Aim of the exercise: Below are the records; give again exactly the line with "ports (R267). -/", the line with "R240, R255). -/", and each line that lies between them, and nothing besides.

Given entries:

▬▬▬▬▬▬

/-- The direction of a port. -/
def Port.dir (x : Port) : Dir → PortDir
  | .rx => x.rx
  | .tx => x.tx

/-- A direction of port n takes new lanes, with its registers (R240, R253, R267): `width8`, and the logical lane on L16. -/
def State.setDir (s : State) (n : Nat) (d : Dir) (v : PortDir) (width8 : Bool) (subst : Nat) : State :=
  match d with
  | .rx => (((s.modPort n fun x => { x with rx := v }).put .TETH_LANE_RX_LANES n (packLanes v.lanes)).put
      .TETH_STAT_RX_WIDTH n (nat01 width8)).put .TETH_STAT_RX_SUBST n subst
  | .tx => (((s.modPort n fun x => { x with tx := v }).put .TETH_LANE_TX_LANES n (packLanes v.lanes)).put
      .TETH_STAT_TX_WIDTH n (nat01 width8)).put .TETH_STAT_TX_SUBST n subst

/-- A direction runs at width 8. -/
def State.width8 (s : State) (n : Nat) (d : Dir) : Bool := match d with
  | .rx => s.get .TETH_STAT_RX_WIDTH n == 1
  | .tx => s.get .TETH_STAT_TX_WIDTH n == 1

/-- The logical lane that L16 carries, 0x1F for none. -/
def State.subst (s : State) (n : Nat) (d : Dir) : Nat := match d with
  | .rx => s.get .TETH_STAT_RX_SUBST n
  | .tx => s.get .TETH_STAT_TX_SUBST n

/-- Lane l is healthy: unused, data or parity (R253). -/
def healthyLane (v : PortDir) (l : Nat) : Bool := decide (v.lanes.getD l 4 < 3)

/-- The eight lowest-numbered healthy lanes (R240, R257). -/
def PortDir.lowest8 (v : PortDir) : List Nat := ((List.range 17).filter (healthyLane v)).take 8

/-- A set of lanes as a mask. -/
def maskOf (l : List Nat) : Nat := l.foldl (fun a i => a + 2 ^ i) 0

/-- The node address is forgotten, and a port in training awaits another ASSIGN (R251). -/
def State.forgetNode (s : State) : State :=
  (List.range 64).foldl (fun (s : State) k => (s.put .TETH_NODE_NODE k 0).modPort k fun x => { x with assigned := false }) s

/-- A port's state changes (R252; log entry 71); when the last port that was UP leaves UP, the node address is forgotten (R251). -/
def State.setPortState (s : State) (n v : Nat) : State :=
  let was := s.portUp n
  let s := s.put .TETH_STAT_STATE n v
  if was && (List.range 64).all fun k => !s.portUp k then s.forgetNode else s

/-- A port goes DOWN with a cause (R252, R267). -/
def State.portDown (s : State) (n cause : Nat) : State :=
  ((s.setPortState n 6).put .TETH_STAT_DOWN_CAUSE n cause).tethEvent .TETH_EVT_DOWN n

/-- A message of training itself: DISCOVER, RETRAIN_REQ, DELAY_PROBE. -/
def trainingMsg (m : Msg) : Bool := m.type == 1 || m.type == 7 || m.type == 0x0A

/-- A port before a training: other messages that wait keep their places, and those not acknowledged count their resends anew
(R250, R261, R262). -/
def Port.untrained (x : Port) : Port :=
  { x with
    trained := false
    assigned := false
    retrain := none
    store := []
    queue := x.queue.filter fun m => !trainingMsg m && !m.resend
    sent := (x.sent.filter fun t => !trainingMsg t.msg).map fun t => { t with resends := 0 } }

/-- Training begins (R252, R262). -/
def State.startTraining (s : State) (n : Nat) : State :=
  let s := if s.portTalks n then s.tethInc .TETH_LINK_CNT_RETRAINS n 1 else s
  (s.setPortState n 2).modPort n fun x => { x.untrained with attempts := 0, rehearsal := false }

/-- The laser module of a port: E(n / 4). -/
def laserOf (n : Nat) : Nat := n / 4

/-- The state of the laser module of port n's group (R267: the register of record 4e). -/
def State.laserState (s : State) (e : Nat) : Nat := s.get .TETH_LASER_STATE (4 * e)

/-- A DARK port trains if its ENABLE is set, its laser is ready and the settings are readable (R252, R264, R409). -/
def State.tryTrain (s : State) (n : Nat) : State :=
  if s.get .TETH_STAT_STATE n = 1 ∧ s.get .TETH_CFG_ENABLE n = 1 ∧ s.laserState (laserOf n) = 4 ∧
     s.get .GCTL_FW_STAT_UNREADABLE 0 = 0 then s.startTraining n else s

/-- The four ports of a laser module. -/
def laserPorts (e : Nat) : List Nat := [4 * e, 4 * e + 1, 4 * e + 2, 4 * e + 3]

/-- A laser module's state changes, with the LASER event on its four ports (R267). -/
def State.setLaserState (s : State) (e v : Nat) : State :=
  if s.laserState e = v then s
  else (laserPorts e).foldl (fun (s : State) n => s.tethEvent .TETH_EVT_LASER n) (s.put .TETH_LASER_STATE (4 * e) v)

/-- The lane whose symbols a direction rebuilds (R253, R255). -/
def PortDir.erased (v : PortDir) : Option Nat := (List.range 17).find? fun l => v.lanes.getD l 4 == 3

/-- The wrong symbols of each codeword of a frame at port n, by lane (R239, R240, R255). -/
def State.wrongAt (s : State) (n : Nat) (w : WslFrame) : List (List Nat) := wrongLanes w (s.port n).rx.map (s.port n).rx.erased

▬▬▬▬▬▬

Answer area:
/-- A laser module's state changes, with the LASER event on its four ports (R267). -/
def State.setLaserState (s : State) (e v : Nat) : State :=
  if s.laserState e = v then s
  else (laserPorts e).foldl (fun (s : State) n => s.tethEvent .TETH_EVT_LASER n) (s.put .TETH_LASER_STATE (4 * e) v)

/-- The lane whose symbols a direction rebuilds (R253, R255). -/
def PortDir.erased (v : PortDir) : Option Nat := (List.range 17).find? fun l => v.lanes.getD l 4 == 3

/-- The wrong symbols of each codeword of a frame at port n, by lane (R239, R240, R255). -/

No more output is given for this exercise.